Dataset entries
>>>

/-- APPLY (R58 step 1), with its STOP_POLICY. -/
def State.layApply (s : State) (policy : Nat) : State :=
  match s.loader.next with
  | some new =>
    if s.loader.state ≠ 3 then s
    else
      let s1 := s.modLoader fun l =>
        { l with state := 4, affected := affectedMask (s.lay.getD emptyLay) new, applyAt := s.time }
      if policy % 4 = 0 then s1 else s1.abortAffected
  | none => s
def execLayApply (d policy : Nat) (s : State) : Out :=
  withUnit (hostOk d) (s.layWrite d 0 (.ofNat 32 (4 + policy % 4 * 16)) fun s => s.layApply policy)

/-- LAY_DRAIN_TIMEOUT (R52, R58 step 3): the drain has lasted `LAY_DRAIN_TIMEOUT.US`. -/
def State.drainTimeout (s : State) : State :=
  if s.live && s.loader.state == 4 && decide (s.loader.applyAt + (s.reg 0x200018).toNat * 1000 ≤ s.time) then s.abortAffected
  else s
def execLayDrainTimeout (s : State) : Out := withUnit true s.drainTimeout

/-- The Cord-relative address of a DRAM byte, if it lies in the Cord's region (R42). -/
def CordCfg.relAddr (c : CordCfg) (a : Nat) : Option Nat :=
  let n := c.chans.length
  let off := a % chBytes
  let k := c.chans.findIdx (· == a / chBytes)
  if k < n ∧ devBytes ≤ off then some (((off - devBytes) / 4096 * n + k) * 4096 + off % 4096) else none

/-- Zero bytes [a, a + n) of a Cord region. -/
def State.zeroCord (s : State) (c : CordCfg) (a n : Nat) : State :=
  let inside (x : Nat) : Bool := match c.relAddr x with
    | some r => decide (a ≤ r) && decide (r < a + n)
    | none => false
  { s with dram := s.dram.filter fun e => !inside e.1, dramUe := s.dramUe.filter fun w => !inside (8 * w) }

/-- Step 4: waiters on the Hitches of a Cord complete with POISONED, and its Hitches are reset. -/
def State.resetHitches (s : State) (c : CordCfg) : State :=
  let waiting := (s.hitches.filter fun e => decide (c.hitchBase ≤ e.1) && decide (e.1 < c.hitchBase + c.hitchCount) &&
    e.2.queue != []).map Prod.fst
  let s1 := waiting.foldl State.poisonHitch s
  { s1 with hitches := s1.hitches.wipe c.hitchBase c.hitchCount }

/-- What the machine keeps of an affected Cord goes: its block's registers, counts, sessions, slots and saves, and the
bindings of its data ports. -/
def State.resetCord (s : State) (n : Nat) : State :=
  let free (h : HostPort) : HostPort := { h with ports := h.ports.filter fun e => !(e.2.bound && e.2.cord == n) }
  { s with
    regs := s.regs.wipe (cordAddr n 0) 65536
    cords := s.cords.drop n
    fills := s.fills.drop n
    slots := s.slots.filter fun x => x.cord != n
    saved := s.saved.wipe (n * 65536) 65536
    hosts := ([0, 1, 2, 3] : List Nat).foldl (fun m d => m.modify (fun _ => {}) d free) s.hosts
    drg := { s.drg with accounts := s.drg.accounts.drop n } }

/-- The sessions of a range are gone. -/
def State.resetSessions (s : State) (c : CordCfg) : State :=
  { s with
    sessions := s.sessions.wipe c.sessionBase c.sessionCount
    sessCache := s.sessCache.filter fun i => !(decide (c.sessionBase ≤ i) && decide (i < c.sessionBase + c.sessionCount)) }

/-- Step 5 for one Cord of the new image: its session table is zeroed and its models are copied (R43). `t` sees the new
image. -/
def State.fillStore (t : State) (c : CordCfg) (models : List ModelCfg) : State :=
  (models.filter fun m => m.cord == c.cord).foldl (fun u m => u.putCordBytes c (u.storeAt c m) m.bytes)
    (t.zeroCord c (c.regionBase 1) (c.regionSize 1))

/-- DRAIN_END (R58 steps 4 and 5). [DEDUCED: assumption 50] -/
def State.drained (s : State) : State :=
  match s.loader.next with
  | none => s
  | some new =>
    let hit (c : CordCfg) : Bool := s.affected.contains c.cord
    if s.loader.state ≠ 4 || s.jobs.any fun j => s.affected.contains j.cord then s
    else
      let olds := ((s.lay.getD emptyLay).cords).filter hit
      let news := new.cords.filter hit
      let s1 := (olds ++ news).foldl State.resetHitches s
      let s2 := (olds ++ news).foldl State.resetSessions (s.affected.foldl State.resetCord s1)
      let s3 := news.foldl (fun t c => t.fillStore c new.models) { s2 with lay := some new }
      { s3 with lay := s.lay, loader := { s3.loader with state := 5 } }
def execDrainEnd (s : State) : Out := withUnit true (if s.live then s.drained else s)

/-- The models of a Cord in ascending index. -/
def cordModels (l : LayCfg) (n : Nat) : List ModelCfg :=
  (List.range 64).filterMap fun i => l.models.find? fun m => m.cord == n && m.index == i

/-- Step 6 for one Cord: its weight shares, spill images (R244) and intake cache. [DEDUCED: assumption 49] -/
def State.fillCord (s : State) (l : LayCfg) (c : CordCfg) : State :=
  let ms := cordModels l c.cord
  let s1 := (s.members c.cord).foldl (fun t h =>
    match ms.head? with
    | some m => t.fillShare c m h
    | none =>
      let v := t.hearth h
      t.setHearth h { v with tag := none }) s
  let s2 := (ms.filter fun m => decide (c.weightShare < m.need)).foldl (fun t m =>
    if c.regionSize 5 < t.spillStart c m + spillBytes c m then t
    else t.putCordBytes c (c.regionBase 5 + t.spillStart c m) ((t.residentImage c m m.need).drop c.weightShare)) s1
  s2.emptyCache c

<<<

In the records above, collect each line with "ports".

* **RESULT FOR THIS EXERCISE**
bindings of its data ports. -/
  let free (h : HostPort) : HostPort := { h with ports := h.ports.filter fun e => !(e.2.bound && e.2.cord == n) }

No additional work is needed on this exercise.